Single by Lil Mosey
- Released: March 17, 2023
- Genre: Hip hop; trap;
- Length: 2:14
- Label: Mogul Vision; Interscope;
- Songwriters: Lathan Echols; Joseph Boyden; Georgia Rose Boyden; Ishmael Montague;
- Producer: Royce David

Lil Mosey singles chronology
| "Breathin Again" (2022) | "Flu Game" (2023) | "One Too Many" (2024) |

Music video
- "Flu Game" on YouTube

= Flu Game (song) =

"Flu Game" is a song recorded by American rapper Lil Mosey, released as a single on March 17, 2023. The song was produced by Royce David, who has also produced most of his other songs.

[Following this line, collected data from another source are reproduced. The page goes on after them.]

/-- TA2. -/
theorem test_movi_all_ones : shows (start .wrap [0x32#8, 0x1F#8, 0xFF#8, 0xFF#8, 0xFF#8, 0xFF#8] []) 15 =
    some (.running, 6, 0xFFFFFFFF) := by decide

/-- TA24: the byte order of the immediate. -/
theorem test_addi_byte_order : shows (start .wrap [0x32#8, 0x29#8, 0x01#8, 0x02#8, 0x03#8, 0x04#8] []) 9 =
    some (.running, 6, 0x04030201) := by decide

/-- TA6. -/
theorem test_addi_overflow : shows (start .fault [0x32#8, 0x20#8, 0x01#8, 0x00#8, 0x00#8, 0x00#8] [(0, 0xFFFFFFFF)]) 0 =
    some (.faulted .overflow, 1, 0xFFFFFFFF) := by decide

/-- TA9: SUBI R2, whose opcode byte is the marker's value. -/
theorem test_subi_r2 : shows (start .wrap [0x32#8, 0x32#8, 0x01#8, 0x00#8, 0x00#8, 0x00#8] [(2, 5)]) 2 =
    some (.running, 6, 4) := by decide

/-- TA10 under `Wrap`, TA11 under `Fault`. -/
theorem test_subi_underflow :
    shows (start .wrap [0x32#8, 0x34#8, 0x01#8, 0x00#8, 0x00#8, 0x00#8] []) 4 = some (.running, 6, 0xFFFFFFFF) ∧
    shows (start .fault [0x32#8, 0x34#8, 0x01#8, 0x00#8, 0x00#8, 0x00#8] []) 4 = some (.faulted .overflow, 1, 0) := by
  decide

/-- TA16. -/
theorem test_muli_wraps : shows (start .wrap [0x32#8, 0x41#8, 0xFF#8, 0xFF#8, 0xFF#8, 0xFF#8] [(1, 0xFFFFFFFF)]) 1 =
    some (.running, 6, 1) := by decide

/-- TA15. -/
theorem test_muli_overflow : shows (start .fault [0x32#8, 0x41#8, 0x00#8, 0x00#8, 0x01#8, 0x00#8] [(1, 0x10000)]) 1 =
    some (.faulted .overflow, 1, 0x10000) := by decide

/-- TA18. -/
theorem test_divi_floor : shows (start .wrap [0x32#8, 0x50#8, 0x07#8, 0x00#8, 0x00#8, 0x00#8] [(0, 100)]) 0 =
    some (.running, 6, 14) := by decide

/-- S6. -/
theorem test_divi_by_zero : shows (start .wrap [0x32#8, 0x50#8, 0x00#8, 0x00#8, 0x00#8, 0x00#8] [(0, 9)]) 0 =
    some (.faulted .divideByZero, 1, 9) := by decide

/-! ### Class B: one step each (R83 to R90) -/

/-- TB24. -/
theorem test_add : shows (start .wrap [0x6F#8, 0x0E#8] [(14, 1), (15, 2)]) 15 = some (.running, 2, 3) := by decide

/-- TB5 under `Wrap`, TB6 under `Fault`: the same register twice. -/
theorem test_add_doubles :
    shows (start .wrap [0x61#8, 0x01#8] [(1, 0x80000000)]) 1 = some (.running, 2, 0) ∧
    shows (start .fault [0x61#8, 0x01#8] [(1, 0x80000000)]) 1 = some (.faulted .overflow, 0, 0x80000000) := by decide

/-- TB7: destination minus source. -/
theorem test_sub : shows (start .wrap [0x71#8, 0x00#8] [(0, 15), (1, 5)]) 1 = some (.running, 2, 0xFFFFFFF6) := by decide

/-- TB8. -/
theorem test_sub_underflow : shows (start .fault [0x71#8, 0x00#8] [(0, 15), (1, 5)]) 1 =
    some (.faulted .overflow, 0, 5) := by decide

/-- TB10. -/
theorem test_mul : shows (start .wrap [0x82#8, 0x03#8] [(2, 6), (3, 7)]) 2 = some (.running, 2, 42) := by decide

/-- TB12. -/
theorem test_mul_overflow : shows (start .fault [0x82#8, 0x02#8] [(2, 0x10000)]) 2 =
    some (.faulted .overflow, 0, 0x10000) := by decide

/-- S7. -/
theorem test_div_by_zero : shows (start .wrap [0x94#8, 0x05#8] [(4, 7)]) 4 =
    some (.faulted .divideByZero, 0, 7) := by decide

/-- TB23: the id check comes before the divisor. -/
theorem test_div_source_id : shows (start .wrap [0x94#8, 0x10#8] [(4, 7)]) 4 =
    some (.faulted (.internalFault 16), 0, 7) := by decide

/-- TB19. -/
theorem test_mov : shows (start .wrap [0xA7#8, 0x00#8] [(0, 9), (7, 4)]) 7 = some (.running, 2, 9) := by decide

/-- TB22. -/
theorem test_mov_source_id : shows (start .wrap [0xA3#8, 0xFF#8] []) 3 =
    some (.faulted (.internalFault 255), 0, 0) := by decide

/-! ### Class C, unknown bytes, the prefix (R91 to R94, R71) -/

/-- S8: the bytes after HALT do not matter. -/
theorem test_halt : shows (start .wrap [0xF0#8, 0x32#8, 0x13#8, 0x2A#8, 0x00#8, 0x00#8, 0x00#8] []) 3 =
    some (.halted, 0, 0) := by decide

/-- TD12. -/
theorem test_prefixed_halt : shows (start .wrap [0x32#8, 0xF0#8] []) 0 = some (.halted, 1, 0) := by decide

/-- TC2, first step. -/
theorem test_reservedC : reported (start .wrap [0xF5#8, 0xF0#8] []) =
    some ([{ addr := 0, byte := 0xF5 }], 1) := by decide

/-- TD11, first step: behind a prefix the report names the opcode byte's address. -/
theorem test_prefixed_reservedC : reported (start .wrap [0x32#8, 0xF5#8, 0xF0#8] []) =
    some ([{ addr := 1, byte := 0xF5 }], 2) := by decide

/-- TC6, first step. -/
theorem test_unknown0 : reported (start .wrap [0x32#8, 0x00#8, 0xF0#8] []) =
    some ([{ addr := 1, byte := 0x00 }], 2) := by decide

/-- R93 on `0xB7` (a byte of TC4). -/
theorem test_unknownB : reported (start .wrap [0xB7#8] []) = some ([{ addr := 0, byte := 0xB7 }], 1) := by decide

/-- R93 on `0xC0` (a byte of TC5). -/
theorem test_unknownC : reported (start .wrap [0xC0#8] []) = some ([{ addr := 0, byte := 0xC0 }], 1) := by decide

/-- R93 on `0xD3` (a byte of TC5). -/
theorem test_unknownD : reported (start .wrap [0xD3#8] []) = some ([{ addr := 0, byte := 0xD3 }], 1) := by decide

/-- R93 on `0xEF` (a byte of TC5). -/
theorem test_unknownE : reported (start .wrap [0xEF#8] []) = some ([{ addr := 0, byte := 0xEF }], 1) := by decide

/-- TD10, first step: a prefix before Class B. -/
theorem test_prefixed_add : shows (start .wrap [0x32#8, 0x60#8, 0x01#8, 0xF0#8] [(0, 2), (1, 3)]) 0 =
    some (.running, 3, 5) := by decide

/-- TD9, first step: the second `0x32` is SUBI R2. -/
theorem test_stray_prefix :
    shows (start .wrap [0x32#8, 0x32#8, 0x13#8, 0x2A#8, 0x00#8, 0x00#8, 0x00#8, 0xF0#8] []) 2 =
      some (.running, 6, 0xFFFFD5ED) := by decide

/-! ### Fetch (R61, R62, R64, R82, R83) -/

/-- TD1, TD4, TD7. -/
theorem test_fetch_faults :
    shows (start .wrap [] []) 0 = some (.faulted (.memoryFault 0), 0, 0) ∧
    shows { start .wrap [0xF0#8] [] with ip := 17 } 0 = some (.faulted (.memoryFault 17), 17, 0) ∧
    shows (start .wrap [0x32#8] []) 0 = some (.faulted (.memoryFault 1), 1, 0) := by decide

/-- TD5, TD6. -/
theorem test_operand_faults :
    shows (start .wrap [0x32#8, 0x11#8, 0x01#8, 0x02#8] []) 1 = some (.faulted (.memoryFault 4), 1, 0) ∧
    shows (start .wrap [0x60#8] []) 0 = some (.faulted (.memoryFault 1), 0, 0) := by decide

/-- TD2 and TD3 with `M = 0`, TD13 with `M = 3`: what is checked against `M`, and what is not. -/
theorem test_bound_check :
    shows { start .wrap [0xF0#8] [] with cfg := { memSize := 0, debug := false, ovf := .wrap } } 0 =
      some (.halted, 0, 0) ∧
    shows { start .wrap [0x32#8, 0xF0#8] [] with cfg := { memSize := 0, debug := false, ovf := .wrap } } 0 =
      some (.faulted (.memoryFault 1), 1, 0) ∧
    shows { start .wrap [0x32#8, 0x13#8, 0x2A#8, 0x00#8, 0x00#8, 0x00#8] [] with
        cfg := { memSize := 3, debug := false, ovf := .wrap } } 3 = some (.running, 6, 42) := by decide

/-! ### Snapshots (R108) -/

/-- TG1, first step, and TG2: the `IP` of the snapshots emitted, and one register of each. -/
theorem test_snapshots :
    (after (step { start .wrap [0x32#8, 0x13#8, 0x2A#8, 0x00#8, 0x00#8, 0x00#8, 0xF0#8] [] with
        cfg := { memSize := 16, debug := true, ovf := .wrap } })).map
      (fun t => t.snapshots.map fun v => (v.ip.toNat, v.seg.toNat, v.regs[3].toNat)) = some [(6, 0, 42)] ∧
    (after (step { start .wrap [0x94#8, 0x05#8] [(4, 7)] with
        cfg := { memSize := 16, debug := true, ovf := .wrap } })).map (fun t => t.snapshots.length) = some 0 := by decide

/-! ### The loader (R112 to R120) -/

/-- The bytes of vector TK5. -/
def fileTK5 : List Byte :=
  [0x1E#8, 0x55#8, 0xC6#8, 0xB3#8, 0x00#8, 0x00#8, 0x00#8, 0x00#8, 0x02#8, 0x01#8, 0x05#8, 0x2E#8, 0x63#8, 0x6F#8, 0x64#8,
    0x65#8, 0x27#8, 0x00#8, 0x00#8, 0x00#8, 0x07#8, 0x00#8, 0x00#8, 0x00#8] ++
  [0x00#8, 0x05#8, 0x2E#8, 0x64#8, 0x61#8, 0x74#8, 0x61#8, 0x2E#8, 0x00#8, 0x00#8, 0x00#8, 0x00#8, 0x00#8, 0x00#8, 0x00#8,
    0x32#8, 0x13#8, 0x2A#8, 0x00#8, 0x00#8, 0x00#8, 0xF0#8]

/-- The program of TK5. -/
def codeTK5 : List Byte := [0x32#8, 0x13#8, 0x2A#8, 0x00#8, 0x00#8, 0x00#8, 0xF0#8]

/-- TK5 and S11: the serializer's bytes. -/
theorem test_serialize : serializeContainer { code := codeTK5, data := [] } = fileTK5 := by decide

/-- TK5, TK9 and TK10: what the parse reads and what it ignores. -/
theorem test_parse :
    parsed fileTK5 = (some { code := codeTK5, data := [] }, none) ∧
    parsed ((fileTK5.set 6 0xFF#8).set 7 0xFF#8) = (some { code := codeTK5, data := [] }, none) ∧
    parsed (fileTK5.set 9 0x02#8) = (some { code := codeTK5, data := [] }, none) := by decide

/-- TK13, TK14 and a swapped executable byte: the count, and data segments. -/
theorem test_parse_segments :
    parsed (fileTK5.set 8 0x00#8) = (some { code := [], data := [] }, none) ∧
    parsed (fileTK5.set 8 0x01#8) = (some { code := codeTK5, data := [] }, none) ∧
    parsed (fileTK5.set 9 0x00#8) = (some { code := [], data := codeTK5 }, none) := by decide

/-- TK1 (31 zero bytes), TK3, TK4, TK8 and TK12. -/
theorem test_parse_errors :
    parsed (List.replicate 31 0) = (none, some .tooShort) ∧
    parsed ((((fileTK5.set 0 0).set 1 0).set 2 0).set 3 0) = (none, some .badMagic) ∧
    parsed (fileTK5.set 5 0x01#8) = (none, some .badVersion) ∧
    parsed (fileTK5.set 20 0x08#8) = (none, some .truncatedSegment) ∧
    parsed (fileTK5.set 8 0x03#8) = (none, some .truncatedSegment) := by decide

/-! ### Fault codes and the end of a run -/

/-- R96, R121: the codes, and what the host reads. -/
theorem test_codes_and_exits :
    [FaultKind.memoryFault 9, .internalFault 9, .divideByZero, .overflow].map FaultKind.code = [1, 2, 3, 4] ∧
    State.reset.exitKind = none ∧ (haltRun State.reset).exitKind = some .normal ∧
    (raise .overflow State.reset).exitKind = some (.abnormal .overflow) := by decide

/-! ### Witnesses: states and operands that meet the hypotheses of each statement

The states that several of them use. -/

/-- The source's scenario (S2): `MOVI R3, 42` and HALT, under one overflow policy. -/
def moviState (ovf : Ovf) : State := start ovf codeTK5 []

/-- An image that starts with an unprefixed byte pair: `ADD R0, R1` and HALT (S3). -/
def addState (ovf : Ovf) (a b : Word) : State := start ovf [0x60#8, 0x01#8, 0xF0#8] [(0, a), (1, b)]

theorem moviState_ready (ovf : Ovf) : (moviState ovf).Ready := ⟨rfl, rfl, by cases ovf <;> decide⟩

theorem addState_ready (ovf : Ovf) (a b : Word) : (addState ovf a b).Ready :=
  ⟨rfl, rfl, Nat.zero_le _⟩

/-- `MOVI`'s opcode byte stands at address 1, behind the prefix. -/
theorem moviState_opcodeAt : (moviState .wrap).OpcodeAt 1 0x13#8 :=
  ⟨moviState_ready .wrap, by decide, .inr (by decide)⟩

/-- `ADD`'s opcode byte stands at address 0. -/
theorem addState_opcodeAt (ovf : Ovf) (a b : Word) : (addState ovf a b).OpcodeAt 0 0x60#8 :=
  ⟨addState_ready ovf a b, rfl, .inl ⟨rfl, by decide⟩⟩

/-- A sum of `2^32 - 1` and a sum of `2^32`, under both policies. -/
theorem witness_AddiAddsImmediate :
    ((addState .wrap 1 5).cfg.ovf = .wrap ∨ ((addState .wrap 1 5).reg 1).toNat + (0xFFFFFFFF : Word).toNat < 2 ^ 32) ∧
    ((addState .fault 1 5).cfg.ovf = .wrap ∨ ((addState .fault 1 5).reg 1).toNat + (0xFFFFFFFA : Word).toNat < 2 ^ 32) ∧
    ((addState .fault 1 5).cfg.ovf = .fault ∧ 2 ^ 32 ≤ ((addState .fault 1 5).reg 1).toNat + (0xFFFFFFFB : Word).toNat) := by
  decide

/-- A difference of 0, and of -1 under both policies. -/
theorem witness_SubiSubtractsImmediate :
    (5 : Word).toNat ≤ ((addState .fault 1 5).reg 1).toNat ∧
    ((addState .wrap 1 5).cfg.ovf = .wrap ∧ ((addState .wrap 1 5).reg 1).toNat < (6 : Word).toNat) ∧
    ((addState .fault 1 5).cfg.ovf = .fault ∧ ((addState .fault 1 5).reg 1).toNat < (6 : Word).toNat) := by decide

/-- `5 * 0x33333333 = 2^32 - 1` and `5 * 0x33333334 >= 2^32`, under both policies. -/
theorem witness_MuliMultipliesByImmediate :
    ((addState .wrap 1 5).cfg.ovf = .wrap ∨ ((addState .wrap 1 5).reg 1).toNat * (0x33333334 : Word).toNat < 2 ^ 32) ∧
    ((addState .fault 1 5).cfg.ovf = .wrap ∨ ((addState .fault 1 5).reg 1).toNat * (0x33333333 : Word).toNat < 2 ^ 32) ∧
    ((addState .fault 1 5).cfg.ovf = .fault ∧
      2 ^ 32 ≤ ((addState .fault 1 5).reg 1).toNat * (0x33333334 : Word).toNat) := by decide

theorem witness_DiviDividesByImmediate : (1 : Word) ≠ 0 ∧ (0 : Word) = 0 := by decide

/-- A sum of `2^32 - 1` and a sum of `2^32`; the source bytes 1, 15 and 16. -/
theorem witness_AddAddsRegister :
    ((1 : RegId).val = (1 : Byte).toNat ∧ ((addState .wrap 1 0xFFFFFFFF).cfg.ovf = .wrap ∨
      ((addState .wrap 1 0xFFFFFFFF).reg 0).toNat + ((addState .wrap 1 0xFFFFFFFF).reg 1).toNat < 2 ^ 32)) ∧
    ((1 : RegId).val = (1 : Byte).toNat ∧ ((addState .fault 1 0xFFFFFFFE).cfg.ovf = .wrap ∨
      ((addState .fault 1 0xFFFFFFFE).reg 0).toNat + ((addState .fault 1 0xFFFFFFFE).reg 1).toNat < 2 ^ 32)) ∧
    ((1 : RegId).val = (1 : Byte).toNat ∧ (addState .fault 1 0xFFFFFFFF).cfg.ovf = .fault ∧
      2 ^ 32 ≤ ((addState .fault 1 0xFFFFFFFF).reg 0).toNat + ((addState .fault 1 0xFFFFFFFF).reg 1).toNat) ∧
    (15 : RegId).val = (15 : Byte).toNat ∧ 15 < (16 : Byte).toNat := by decide

/-- A difference of 0, and of -1 under both policies; the source byte 16. -/
theorem witness_SubSubtractsRegister :
    ((1 : RegId).val = (1 : Byte).toNat ∧ ((addState .fault 5 5).reg 1).toNat ≤ ((addState .fault 5 5).reg 0).toNat) ∧
    ((1 : RegId).val = (1 : Byte).toNat ∧ (addState .wrap 5 6).cfg.ovf = .wrap ∧
      ((addState .wrap 5 6).reg 0).toNat < ((addState .wrap 5 6).reg 1).toNat) ∧
    ((1 : RegId).val = (1 : Byte).toNat ∧ (addState .fault 5 6).cfg.ovf = .fault ∧
      ((addState .fault 5 6).reg 0).toNat < ((addState .fault 5 6).reg 1).toNat) ∧
    15 < (16 : Byte).toNat := by decide

/-- `5 * 0x33333333 = 2^32 - 1` and `5 * 0x33333334 >= 2^32`; the source byte 16. -/
theorem witness_MulMultipliesByRegister :
    ((1 : RegId).val = (1 : Byte).toNat ∧ ((addState .wrap 5 0x33333334).cfg.ovf = .wrap ∨
      ((addState .wrap 5 0x33333334).reg 0).toNat * ((addState .wrap 5 0x33333334).reg 1).toNat < 2 ^ 32)) ∧
    ((1 : RegId).val = (1 : Byte).toNat ∧ ((addState .fault 5 0x33333333).cfg.ovf = .wrap ∨
      ((addState .fault 5 0x33333333).reg 0).toNat * ((addState .fault 5 0x33333333).reg 1).toNat < 2 ^ 32)) ∧
    ((1 : RegId).val = (1 : Byte).toNat ∧ (addState .fault 5 0x33333334).cfg.ovf = .fault ∧
      2 ^ 32 ≤ ((addState .fault 5 0x33333334).reg 0).toNat * ((addState .fault 5 0x33333334).reg 1).toNat) ∧
    15 < (16 : Byte).toNat := by decide

/-- A divisor of 1 and a divisor of 0; the source byte 16. -/
theorem witness_DivDividesByRegister :
    ((1 : RegId).val = (1 : Byte).toNat ∧ (addState .wrap 7 1).reg 1 ≠ 0) ∧
    ((1 : RegId).val = (1 : Byte).toNat ∧ (addState .wrap 7 0).reg 1 = 0) ∧
    15 < (16 : Byte).toNat := by decide

theorem witness_MovCopiesRegister : (15 : RegId).val = (15 : Byte).toNat ∧ 15 < (16 : Byte).toNat := by decide

/-- The same register twice: not 0, 0, and under `Wrap`. -/
theorem witness_SameRegisterOperands :
    (1 : Byte).toNat = (1 : RegId).val ∧ (addState .fault 0 1).reg 1 ≠ 0 ∧ (addState .fault 0 0).reg 1 = 0 ∧
    (addState .wrap 0 0x80000000).cfg.ovf = .wrap := by decide

/-- The two ends of `0xF1`..`0xFF`. -/
theorem witness_ReservedByteReportsAndAdvances :
    (1 : Nibble) ≠ 0 ∧ (15 : Nibble) ≠ 0 ∧
    ({ opcode := 0xF1, operand1 := 0, operand2 := 0 } : Operation).opcode = BitVec.ofNat 8 (0xF0 + (1 : Nibble).toNat) := by
  decide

This is his only single from 2023.

== Composition ==
The song serves as Lil Mosey's first single of 2023 and Mosey said that he named the song "Flu Game" because of American former basketball player Michael Jordan when in 1997, Jordan had a remarkable performance in Game 5 of the 1997 NBA Finals, but he suffered flu-like symptoms while playing. In the song, it starts out with the first verse, where Mosey mentions one of his close friends taking drugs like percocet, which made his friend tired. Also in the first verse, Mosey references his financial success with phrases like "Helicopter Money", and being called "flyer" while indicating that he is focusing on his career and aspirations. In the second verse, Mosey acknowledges the presence of people who enjoy seeing others fail, but he remains resilient vowing not to go back to previous struggles and he also tries maintaining his strength in the face of adversity.

== Music video ==
The official music video was uploaded to Lil Mosey's Vevo channel on YouTube on March 17, 2023, the same day as the song itself. The music video was directed by Yungtada. In the music video, it sees Mosey riding in a car and short video clips of him in a basketball court that is very dim lit, later in the music video we see Mosey in a small room with multiple rewards on the room's walls.